_Collected data entries_
-- ==== Sys2Proof/Machine/Clearing.lean ====
section
/-! DEFINITION. What a change of tenant, a compute reset and a cold reset clear (R105, R130, R132, R172, R215, R256, R317). -/

namespace Sys2Proof.Machine

/-- Every read-only cache is invalidated (R132). -/
def rocClearAll (s : State) : State := { s with clu := s.clu.map (fun p => (p.1, { p.2 with roc := [], rocErr := [] })) }

/-- Flush every tower cache with invalidate, clear its detectors and apply TC_WAY_EN (R256). -/
def cachesClear (s : State) : State :=
  foldUp 16 (fun s t =>
    let s := flushTower s t true
    setTc s t { Tc.init with wayCe := (tcOf s t).wayCe, wayEn := fget s .TC_WAY_EN [t] Fld.TC_WAY_EN_EN }) s

/-- The KV page manager loses its sequences, page records, index, spill and swap areas, counters E and G and reader slots. -/
def kvLose (s : State) : State :=
  { s with kv := { Kv.init with pool := s.kv.pool, lost := s.kv.lost, profiles := s.kv.profiles },
           attends := [], pageRuns := [], floor := [], mrg := [] }

/-- They are emptied, in the metadata region too (R215). -/
def kvClear (s : State) : State :=
  let t := kvLose s
  metaSync s (modKv t (fun k => { k with places := s.kv.places, owed := s.kv.owed }))

/-- A unit's tenant part is cleared (R172). DESIGN CHOICE (log entry 174): a tenant command that waits at the unit is dropped, one
that runs goes on. -/
def unitTenantClear (u : NbUnit) : NbUnit :=
  { u with latch := [], si := 0, ac := [0, 0, 0, 0], lc := [0, 0, 0, 0], p := List.replicate 16 0,
           g := List.replicate 4 0xFFF ++ u.g.drop 4, store := lset u.store 0 [], valid := lset u.valid 0 false,
           pendT := none }

/-- Whether an offset lies in a register of command slots 0 to 47 of a tower (R146). -/
def tenantSlotOff (o : Nat) : Bool :=
  decide (0x1000000 ≤ o) && decide (o < 0x2000000) && decide (0x80000 ≤ o % 0x100000) && decide (o % 0x100000 < 0x80000 + 48 * 0x400)

/-- A cluster after the clearing: registers, channels, queues and matrix state (R105, R130). -/
def cluClear (x : Clu) : Clu := { Clu.init with launch := x.launch, fixed := x.fixed }

/-- Every scratchpad is filled with zeros carrying valid codewords (R130). -/
def scratchClear (s : State) : State := zeroFill s spBase (apBase - spBase)

/-- The lines hosts hold are resolved (R317): `lost` are those whose BIRsp did not arrive, which are abandoned and logged.
Otherwise the step waits for the answers. -/
def resolveAll (lost : List Nat) (s : State) : State :=
  let gone := fun (t : Tracked) => lost.contains t.line || s.host.timed.contains t.line
  let s := (s.host.filter.filter gone).foldl (fun s t =>
    logEv s 0x0F 4 5 (2 * t.port) 0 0 (2 ^ 48 + 4 * t.line % 2 ^ 44)) s
  let rest := s.host.filter.filter (fun t => !(gone t))
  { s with host := { s.host with filter := rest, timed := [],
                                 hit := s.host.hit ++ rest.map (fun t => Need.snoop ⟨t.line, t.port, true⟩) } }

/-- Every halt of a matrix queue is cleared (R99). -/
def unhaltMatrix (s : State) : State :=
  foldUp 1024 (fun s c => if mxHalted s c then fset s .MX_STAT (tk c) Fld.MX_STAT_HALTED 0 else s) s

/-- The clearing of a change of tenant (R99, R124, R130 and the rules they name). -/
def tenantClear (s : State) : State :=
  let s := resolveAll [] s
  let s := cachesClear s
  let s := kvClear (scratchClear s)
  { s with clu := s.clu.map (fun p => (p.1, cluClear p.2)),
           nb := s.nb.map (fun p => (p.1, unitTenantClear p.2)),
           regs := s.regs.filter (fun e => !(tenantSlotOff e.1)),
           nbOut := s.nbOut.filter (fun e => decide (48 ≤ e.1 % 64)),
           groups := [], readies := [] } |> unhaltMatrix |> regsReset (fun r =>
    r == .CORE_STAT || r == .CORE_TRAP || r == .CORE_EPC || r == .CORE_TVAL || r == .CORE_QSTALL || r == .VX_STAT
      || r == .DMA_CH_PTR || r == .DMA_CH_STAT)

end Sys2Proof.Machine
end

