-- ==== Sys2Proof/Machine/Synur.lean ====
section
/-! DEFINITION. The Synur fabric: links and retry, lanes, routing, membership, time, broadcasts and windows (R282–R308). -/

namespace Sys2Proof.Machine

/-- An answer from outside the device reaches the work that waits for it: its status and data. -/
def answerWaiter (w : Waiter) (st : Nat) (d : List Byte) (s : State) : State :=
  match w with
  | .coreLd c => modClu s c (fun x => { x with load := x.load.map (fun p => { p with answer := some (st, d) }) })
  | .coreSt c => modClu s c (fun x => { x with store := x.store.map (fun p => { p with answer := some (st, d) }) })
  | .dma c ch idx row =>
    let x := dmaCh s c ch
    setDma s c ch { x with runs := x.runs.map (fun r => if r.idx == idx then { r with ans := tput row (st, d) r.ans } else r) }
  | .chan i row =>
    { s with chans := s.chans.set i ((lget none s.chans i).map (fun x =>
        { x with run := x.run.map (fun r => { r with ans := tput row (st, d) r.ans }) })) }
  | .none => s

/-! ### Losses and discards (R292, R296, R297) -/

/-- A flit is lost (R292, R354): its job's fault fence, or only an entry for job 0. -/
def flitLoss (p cause : Nat) (x : Pkt) (s : State) : State :=
  let det := cause * 2 ^ 48 + x.dst * 2 ^ 32 + x.src * 2 ^ 16 + x.typ
  if x.job = 0 then logEv s 0x09 6 4 p 0 0 det
  else raiseFault s x.job [⟨.port p, .none, false, 0, 0⟩] (mkRep s 0x09 6 4 p 0 x.job det)

/-- Send a request, answering who waits when it cannot leave. -/
def remoteGo (q : RemReq) (s : State) : State :=
  let r := remoteSend s q
  if r.1 = 0 then r.2 else answerWaiter q.who r.1 [] r.2

/-- Requests that waited for a TAG are sent, oldest first, while one is free (R304). -/
def sendTagWait : Nat → State → State
  | 0, s => s
  | n + 1, s => match s.syn.tagWait.find? (fun y => (freeTag s (bits (outSlot s y.addr) 15 0)).isSome) with
    | none => s
    | some y => sendTagWait n (remoteGo y (modSyn s (fun z => { z with tagWait := z.tagWait.erase y })))

/-- A request to another device is over: its part in the next slot follows, or whoever waits for it gets its answer (R304);
its TAG is free. -/
def sentDone (y : Sent) (st : Nat) (d : List Byte) (s : State) : State :=
  let s := modSyn s (fun z => { z with sent := z.sent.erase y })
  let d := y.got ++ (d.drop y.skip).take y.len
  let s := match y.next with
    | some q => if st = 0 then remoteGo { q with got := d } s else answerWaiter y.who st d s
    | none => answerWaiter y.who st d s
  sendTagWait s.syn.tagWait.length s

/-- The source of a discarded request (R296): it completes with 0x0401; past the FIRST flit of a burst its job is fenced
too. -/
def unreached (p : Nat) (h : Pkt) (s : State) : State :=
  let s := match s.syn.sent.find? (fun y => y.dst == h.dst && y.tag == h.tag && y.read == (h.typ == 2)) with
    | none => s
    | some y => sentDone y 0x0401 [] s
  if h.first || h.typ = 2 then s else flitLoss p 2 h s

/-- Bytes of a header word. -/
def hdrBytes (h : Nat) : List Byte := leBytes 16 h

_Try it_
Give the number of lines in the records above that contain the word "modSyn", and nothing more.

_Answer for this exercise_
2